Every line in the data below from the one containing "(h0 : s0.Keeps s) : s0.Keeps u := by" down to the one containing "refine Keeps.allBind _", both included, must be retyped exactly; no other line is to appear.
Data records section start
theorem State.holdSlot_keeps {s0 s : State} (m : Msg) (whole : Bool) (h0 : s0.Keeps s) :
    s0.Keeps (s.holdSlot m whole) := by
  unfold State.holdSlot
  repeat' with_reducible first
    | assumption
    | exact fun h => h
    | (extract_lets +onlyGivenNames x; clear_value (e : x = _); subst e)
    | (refine Keeps.ofIte (fun _ => ?_) (fun _ => ?_))
    | split
    | (refine Keeps.upd ?_ rfl rfl rfl rfl rfl ?_ ?_ ?_ ?_ ?_)

theorem State.dropHolds_keeps {s0 s : State} (f : SlotHold → Bool) (h0 : s0.Keeps s) :
    s0.Keeps (s.dropHolds f) := by
  unfold State.dropHolds
  repeat' with_reducible first
    | assumption
    | exact fun h => h
    | (extract_lets +onlyGivenNames x; clear_value (e : x = _); subst e)
    | apply State.releaseId_keeps
    | apply State.freeSlots_keeps
    | (refine Keeps.foldl _ _ (fun u a hu => ?_) ?_)
    | (refine Keeps.upd ?_ rfl rfl rfl rfl rfl ?_ ?_ ?_ ?_ ?_)

theorem State.dropHold_keeps {s0 s : State} (m : Msg) (h0 : s0.Keeps s) :
    s0.Keeps (s.dropHold m) := by
  unfold State.dropHold
  repeat' with_reducible first
    | assumption
    | exact fun h => h
    | apply State.dropHolds_keeps

theorem State.putHold_keeps {s0 s : State} (h : SlotHold) (h0 : s0.Keeps s) :
    s0.Keeps (s.putHold h) := by
  unfold State.putHold
  repeat' with_reducible first
    | assumption
    | exact fun h => h
    | (extract_lets +onlyGivenNames x; clear_value (e : x = _); subst e)
    | (refine Keeps.ofIte (fun _ => ?_) (fun _ => ?_))
    | split
    | (refine Keeps.upd ?_ rfl rfl rfl rfl rfl ?_ ?_ ?_ ?_ ?_)

theorem State.claim_keeps {s0 s : State} (m : Msg) (h0 : s0.Keeps s) :
    s0.Keeps (s.claim m).2 := by
  unfold State.claim
  repeat' with_reducible first
    | assumption
    | exact fun h => h
    | apply State.putHold_keeps
    | split

theorem State.putInbox_keeps {s0 s : State} (m : Msg) (h0 : s0.Keeps s) :
    s0.Keeps (s.putInbox m) := by
  unfold State.putInbox
  repeat' with_reducible first
    | assumption
    | exact fun h => h
    | (extract_lets +onlyGivenNames x; clear_value (e : x = _); subst e)
    | (refine Keeps.ofIte (fun _ => ?_) (fun _ => ?_))
    | split
    | (refine Keeps.upd ?_ rfl rfl rfl rfl rfl ?_ ?_ ?_ ?_ ?_)

theorem State.freeHold_keeps {s0 s : State} (h : SlotHold) (h0 : s0.Keeps s) :
    s0.Keeps (s.freeHold h) := by
  unfold State.freeHold
  repeat' with_reducible first
    | assumption
    | exact fun h => h
    | apply State.freeSlots_keeps
    | apply State.putHold_keeps

theorem State.rowCell_keeps {s0 s : State} {h : SlotHold} {q : Pass} {b : Bytes} {i : Nat} {v : Nat} {u : State} (e : (s.rowCell h q b i) = some (v, u))
    (h0 : s0.Keeps s) : s0.Keeps u := by
  refine (?_ : s0.KeepsAll (·.2) (s.rowCell h q b i)) _ e
  clear e
  unfold State.rowCell
  repeat' with_reducible first
    | assumption
    | exact fun h => h
    | exact Keeps.allNone
    | refine Keeps.allSome ?_
    | (refine Keeps.allIte (fun _ => ?_) (fun _ => ?_))
    | refine Keeps.allMapOf _ _ ?_ (fun _ _ => ?_)
    | refine Keeps.allMap _ _ (fun _ _ => ?_)
    | refine Keeps.allBind _ _ ?_ (fun _ _ => ?_)
    | refine Keeps.allFoldl _ _ (fun _ _ _ => ?_) _ ?_
    | (extract_lets +onlyGivenNames x; clear_value (e : x = _); subst e)
    | (refine State.allocStage_keeps (by assumption) ?_)
    | exact Keeps.allOf (fun _ e => State.allocStage_keeps e (by assumption))

theorem State.rowCells_keeps {s0 s : State} (h : SlotHold) (q : Pass) (b : Bytes) (n : Nat) (h0 : s0.Keeps s) :
    s0.Keeps (s.rowCells h q b n).2 := by
  induction n generalizing s h with
  | zero => exact h0
  | succ n ih =>
    unfold State.rowCells
    split
    · exact h0
    · split
      · exact State.denied_keeps _ h0
      · exact ih _ (State.rowCell_keeps (by assumption) h0)

theorem State.handRows_keeps {s0 s : State} (h : SlotHold) (q : Pass) (b : Bytes) (h0 : s0.Keeps s) :
    s0.Keeps (s.handRows h q b) := by
  unfold State.handRows
  split
  · exact State.freeHold_keeps _ h0
  · exact State.freeSlots_keeps _ _ (State.putHold_keeps _ (State.rowCells_keeps _ _ _ _ h0))

theorem State.handPile_keeps {s0 s : State} (h : SlotHold) (q : Pass) (b : Bytes) (h0 : s0.Keeps s) :
    s0.Keeps (s.handPile h q b) := by
  unfold State.handPile
  repeat' with_reducible first
    | assumption
    | exact fun h => h
    | (refine State.allocStage_keeps (by assumption) ?_)
    | apply State.denied_keeps
    | apply State.freeHold_keeps
    | (refine Keeps.ofIte (fun _ => ?_) (fun _ => ?_))
    | split

theorem State.moveOn_keeps {s0 s : State} (h : SlotHold) (h0 : s0.Keeps s) :
    s0.Keeps (s.moveOn h) := by
  unfold State.moveOn
  repeat' with_reducible first
    | assumption
    | exact fun h => h
    | (extract_lets +onlyGivenNames x; clear_value (e : x = _); subst e)
    | apply State.releaseId_keeps
    | apply State.pumpAll_keeps
    | apply State.putHold_keeps
    | (refine Keeps.ofIte (fun _ => ?_) (fun _ => ?_))
    | (refine Keeps.foldl _ _ (fun u a hu => ?_) ?_)
    | split
    | (refine Keeps.upd ?_ rfl rfl rfl rfl rfl ?_ ?_ ?_ ?_ ?_)

theorem State.handTransit_keeps {s0 s : State} (h : SlotHold) (h0 : s0.Keeps s) :
    s0.Keeps (s.handTransit h) := by
  unfold State.handTransit
  repeat' with_reducible first
    | assumption
    | exact fun h => h
    | (extract_lets +onlyGivenNames x; clear_value (e : x = _); subst e)
    | (refine State.allocStage_keeps (by assumption) ?_)
    | apply State.denied_keeps
    | apply State.freeHold_keeps
    | apply State.moveOn_keeps
    | (refine Keeps.ofIte (fun _ => ?_) (fun _ => ?_))
    | split
    | (refine Keeps.upd ?_ rfl rfl rfl rfl rfl ?_ ?_ ?_ ?_ ?_)
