-- ==== Sys2Proof/Laws/Starts.lean ====
section
/-! SUPPORT. What the operations of the start sequence keep: the queue, the canonical forms, the shape, and the promises
of the start sequence (R84, R89, R93 to R95). -/

namespace Sys2Proof.Machine

/-- `t` keeps of `s` the queue, the canonical forms, the shape and the promises of the start sequence. -/
structure State.Safe (s t : State) : Prop where
  pending : t.pending = s.pending
  mem : spWf s.mem = true → spWf t.mem = true
  regs : spWf s.regs = true → spWf t.regs = true
  parts : s.parts.length = 8 → t.parts.length = 8
  groups : s.groups.length = 64 → t.groups.length = 64
  ports : s.link.ports.length = 36 → t.link.ports.length = 36
  keys : s.boot.keys.length = 12 → t.boot.keys.length = 12
  started : s.boot.started → t.boot.started

namespace Safe

theorem ofKeeps {s t : State} (h : s.Keeps t) : s.Safe t :=
  ⟨h.pending, h.mem, h.regs, h.parts, h.groups, h.ports, fun k => h.boot ▸ k, fun k => h.boot ▸ k⟩

theorem refl (s : State) : s.Safe s := ofKeeps (Keeps.refl s)

theorem trans {s t u : State} (h : s.Safe t) (k : t.Safe u) : s.Safe u :=
  ⟨k.pending.trans h.pending, fun x => k.mem (h.mem x), fun x => k.regs (h.regs x), fun x => k.parts (h.parts x),
    fun x => k.groups (h.groups x), fun x => k.ports (h.ports x), fun x => k.keys (h.keys x),
    fun x => k.started (h.started x)⟩

/-- A sound state stays sound. -/
theorem sound {s t : State} (h : s.Safe t) (k : s.sound) : t.sound := by
  obtain ⟨⟨hm, hr⟩, ⟨hp, hg, hl, hk⟩, hs⟩ := k
  exact ⟨⟨h.mem hm, h.regs hr⟩, ⟨h.parts hp, h.groups hg, h.ports hl, h.keys hk⟩, h.started hs⟩

/-- An update of the start sequence alone. -/
theorem onBoot {s t : State} {b : BootSt} (h : s.Safe t) (hk : t.boot.keys.length = 12 → b.keys.length = 12)
    (hs : t.boot.started → b.started) : s.Safe { t with boot := b } :=
  trans h ⟨rfl, id, id, id, id, id, hk, hs⟩

end Safe

/-- Before RUNNING the lock is open. -/
theorem BootSt.started_lock {b : BootSt} (h : b.started) (hs : b.state ≠ 11) : b.lock = false := by
  cases e : b.lock with
  | false => rfl
  | true => exact absurd (h.1.1 e) hs

/-- Another state of the start sequence, its lock and wait as they must be there. -/
theorem BootSt.started_to {b c : BootSt} (h : b.started) (hs : b.state ≠ 11) (hr : b.rstLow = false)
    (h1 : c.lock = b.lock) (h2 : c.state ≠ 11) (h3 : c.waiting = none) (h4 : c.rstLow = b.rstLow)
    (h5 : c.keyBusy = b.keyBusy) (h6 : c.keys = b.keys) : c.started := by
  refine ⟨?_, ?_, ?_, ?_⟩
  · rw [h1, BootSt.started_lock h hs]
    simp [h2]
  · intro n k
    rw [h3] at k
    cases k
  · intro k
    rw [h4, hr] at k
    cases k
  · intro n w k
    rw [h5] at k
    rw [h6]
    exact h.2.2.2 n w k

end Sys2Proof.Machine
end

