-- ==== Sys2Proof/Laws/Wire.lean ====
section
/-! SUPPORT. Little-endian fields read back what was stored, and a flit reads back as it was driven (R291). -/

namespace Sys2Proof.Machine

/-- A little-endian field has its length. -/
@[simp] theorem length_toLE (n v : Nat) : (toLE n v).length = n := by
  induction n generalizing v with
  | zero => rfl
  | succ n ih => simp [toLE, ih]

/-- A little-endian field holds its value, less what does not fit. -/
theorem leNat_toLE (n v : Nat) : leNat (toLE n v) = v % 256 ^ n := by
  induction n generalizing v with
  | zero => simp [toLE, leNat, Nat.mod_one]
  | succ n ih =>
    simp only [toLE, leNat, ih, BitVec.toNat_ofNat, Nat.reducePow]
    rw [Nat.pow_succ, Nat.mul_comm (256 ^ n) 256, Nat.mod_mul]

/-- The bytes that follow a prefix. -/
theorem slice_after (a b : Bytes) (n : Nat) (h : b.length = n) : slice (a ++ b) a.length n = b := by
  simp [slice, ← h]

/-- A field whose value fits reads back. -/
theorem fld_after (a c : Bytes) (n v : Nat) (h : v < 256 ^ n) : fld (a ++ (toLE n v ++ c)) a.length n = v := by
  simp [fld, slice, leNat_toLE, Nat.mod_eq_of_lt h]

/-- The fields of a flit fit their places. -/
def Flit.fits (f : Flit) : Bool :=
  let h := flitHeader f
  decide (f.payload.length = 496) && decide (h < 2 ^ 64) && decide (h % 8 = f.kind) && decide (f.kind ≤ 2)
    && (bit h 53 == false) && (bit h 3 == f.resend) && decide (bits h 4 4 = f.owner) && decide (bits h 8 16 = f.seq)
    && decide (bits h 24 16 = f.ack) && decide (bits h 40 12 = f.credit) && (bit h 52 == f.mark)
    && decide (bits h 54 10 = f.ofs)

/-- A flit reads back as it was driven: its CRC agrees, and every field has its value. -/
theorem parse_flitBytes (f : Flit) (h : f.fits = true) : parseFlit (flitBytes f) = some f := by
  simp only [Flit.fits, Bool.and_eq_true, decide_eq_true_eq, beq_iff_eq] at h
  obtain ⟨⟨⟨⟨⟨⟨⟨⟨⟨⟨⟨hp, hh⟩, hk⟩, hl⟩, h53⟩, h3⟩, ho⟩, hs⟩, ha⟩, hc⟩, hm⟩, hf⟩ := h
  have hb : flitBytes f = (toLE 8 (flitHeader f) ++ f.payload)
      ++ toLE 8 (crc64 (toLE 8 (flitHeader f) ++ f.payload)).toNat := by
    simp [flitBytes, ← hp, zeros]
  have hlen : (toLE 8 (flitHeader f) ++ f.payload).length = 504 := by simp [hp]
  have hw : fld (flitBytes f) 0 8 = flitHeader f := by
    rw [hb, List.append_assoc]
    exact fld_after [] _ 8 _ (by simpa using hh)
  have hcrc : leNat (slice (flitBytes f) 504 8) = (crc64 (toLE 8 (flitHeader f) ++ f.payload)).toNat := by
    rw [hb, ← hlen, slice_after _ _ 8 (by simp), leNat_toLE]
    exact Nat.mod_eq_of_lt (by simpa using (crc64 _).isLt)
  have htake : (flitBytes f).take 504 = toLE 8 (flitHeader f) ++ f.payload := by
    rw [hb, ← hlen, List.take_left]
  have hpay : slice (flitBytes f) 8 496 = f.payload := by
    simp [hb, slice, ← hp]
  unfold parseFlit
  simp only [hw, hcrc, htake, hpay, hk, h53, h3, ho, hs, ha, hc, hm, hf]
  rw [if_pos ⟨by rw [hb]; simp [hp], trivial, hl, trivial⟩]

end Sys2Proof.Machine
end

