-- ==== Sys2Proof/Tests/Slice0.lean ====
section
/-! SUPPORT. Tests: an ill-formed command for each check of WellFormed, values that the specification works out, and for
every clause of every statement a small concrete state and operands that meet its premises together. -/

namespace Sys2Proof.Tests

open Sys2Proof.Machine

set_option Elab.async false

/-! ### Small states -/

/-- The bytes from offset `k` to `n` of a record with little-endian fields (offset, bytes, value), offsets rising. -/
def fields (n : Nat) : Nat → List (Nat × Nat × Nat) → Bytes
  | k, [] => zeros (n - k)
  | k, f :: r => zeros (f.1 - k) ++ (toLE f.2.1 f.2.2 ++ fields n (f.1 + f.2.1) r)
/-- A record of `n` bytes. -/
def recOf (n : Nat) (fs : List (Nat × Nat × Nat)) : Bytes := fields n 0 fs
/-- The memory cells of bytes at an address. -/
def cells : Nat → Bytes → List Host.Cell
  | _, [] => []
  | a, b :: r => if b = 0 then cells (a + 1) r else (a, b) :: cells (a + 1) r

/-- An image header: the flags of R80, pod, block, two blocks a pod, two pods. -/
def wHdr (flags pod block : Nat) : Bytes :=
  recOf 128 [(0x15, 1, flags), (0x18, 1, 7), (0x19, 1, pod), (0x1A, 1, block), (0x1B, 1, 2), (0x1C, 1, 2), (0x20, 8, 0x10000), (0x30, 1, 8)]

/-- Sections: partition 0 with one core and two layers; group 0 its step group over both pods, group 1 a batch group in
INSTRUCTION mode; one readable and writable segment; a pool of
1,000 memory cells with an owner for partition 0 and one for the system; a frame of 8 stitches; a bias window of 64 steps, a straggler bound of 100 stitches. -/
def wSectsOf (min flags : Nat) : List (Nat × Bytes) :=
  [(2, recOf 32 [(0, 1, 1), (3, 1, 1), (4, 2, 2)]),
   (3, recOf 32 [(0, 1, 1), (3, 1, 4), (4, 2, 3), (8, 8, 0x1000)] ++ recOf 32 [(0, 1, 1), (2, 1, flags), (3, 1, 4), (4, 2, 3), (8, 8, 0x2000), (16, 8, 0x10000)]),
   (4, recOf 80 [(0, 2, 16), (64, 6, 0x100000), (70, 1, 7), (72, 6, 0x100000000)]),
   (5, recOf 288 [(0, 8, 0x40000000), (8, 4, 1000), (16, 8, 0x48000000), (32, 1, 1), (48, 1, 1), (49, 1, 8), (52, 4, min), (56, 4, min)]),
   (10, recOf 16 [(0, 1, 8), (1, 1, 4)] ++ (zeros 32 ++ List.replicate 32 0x88)), (11, recOf 16 [(0, 2, 64), (8, 4, 100)])]

def wSects : List (Nat × Bytes) := wSectsOf 0 12

/-- The start state of a member in RUNNING. -/
def wBoot : BootSt := { resetBoot with rstLow := false, state := 11, lock := true }

/-- A member in RUNNING with every domain on and every unit usable. -/
def wUp (flags pod block : Nat) : State :=
  { State.reset with
    boot := wBoot
    img := { hdr := wHdr flags pod block, sections := wSects }
    power := { resetPower with domOn := 2 ^ 48 - 1 }
    units := { resetUnits with arrays := 2 ^ 32 - 1, folds := 15, links := 2 ^ 36 - 1, memPorts := 4095 }
    stitch := { resetStitch with state := 1, count := 1000 } }

/-- The head manager of pod 0, in RUNNING. -/
def wHead : State := wUp 6 0 0
/-- A member that is no manager. -/
def wMem : State := wUp 0 0 1

theorem sound_up {s : State} (hb : s.boot = wBoot) (h : (spWf s.mem && spWf s.regs && s.parts.length == 8
    && s.groups.length == 64 && s.link.ports.length == 36) = true) : s.sound := by
  simp only [Bool.and_eq_true, beq_iff_eq] at h
  refine ⟨⟨h.1.1.1.1, h.1.1.1.2⟩, ⟨h.1.1.2, h.1.2, h.2, by rw [hb]; rfl⟩, ?_⟩
  unfold State.started
  rw [hb]
  simp [BootSt.started, wBoot, resetBoot]

/-- The same state in another state of the start sequence. -/
def atBoot (n : Nat) (s : State) : State := { s with boot := { s.boot with state := n, lock := n == 11 } }
/-- A state with RST_N low and a fused key store. -/
def wLow : State := { State.reset with boot := { resetBoot with keys := 1 :: List.replicate 11 0 } }
/-- An early state of the start. -/
def wAt (n : Nat) : State := atBoot n wHead
/-- A message for member 0 from block 1 of its pod. -/
def wMsg (typ owner : Nat) (body : Bytes) : Msg :=
  { chan := 30, owner := owner, typ := typ, flags := 0, src := 1, dst := 0, trigger := 0, msgNo := 0, length := body.length, body := body }
/-- The message in the inbox. -/
def holding (m : Msg) (s : State) : State := { s with link := { s.link with inbox := [m] } }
Data records section end
Answer space:
    (h0 : s0.Keeps s) : s0.Keeps u := by
  refine (?_ : s0.KeepsAll (·.2) (s.rowCell h q b i)) _ e
  clear e
  unfold State.rowCell
  repeat' with_reducible first
    | assumption
    | exact fun h => h
    | exact Keeps.allNone
    | refine Keeps.allSome ?_
    | (refine Keeps.allIte (fun _ => ?_) (fun _ => ?_))
    | refine Keeps.allMapOf _ _ ?_ (fun _ _ => ?_)
    | refine Keeps.allMap _ _ (fun _ _ => ?_)
    | refine Keeps.allBind _ _ ?_ (fun _ _ => ?_)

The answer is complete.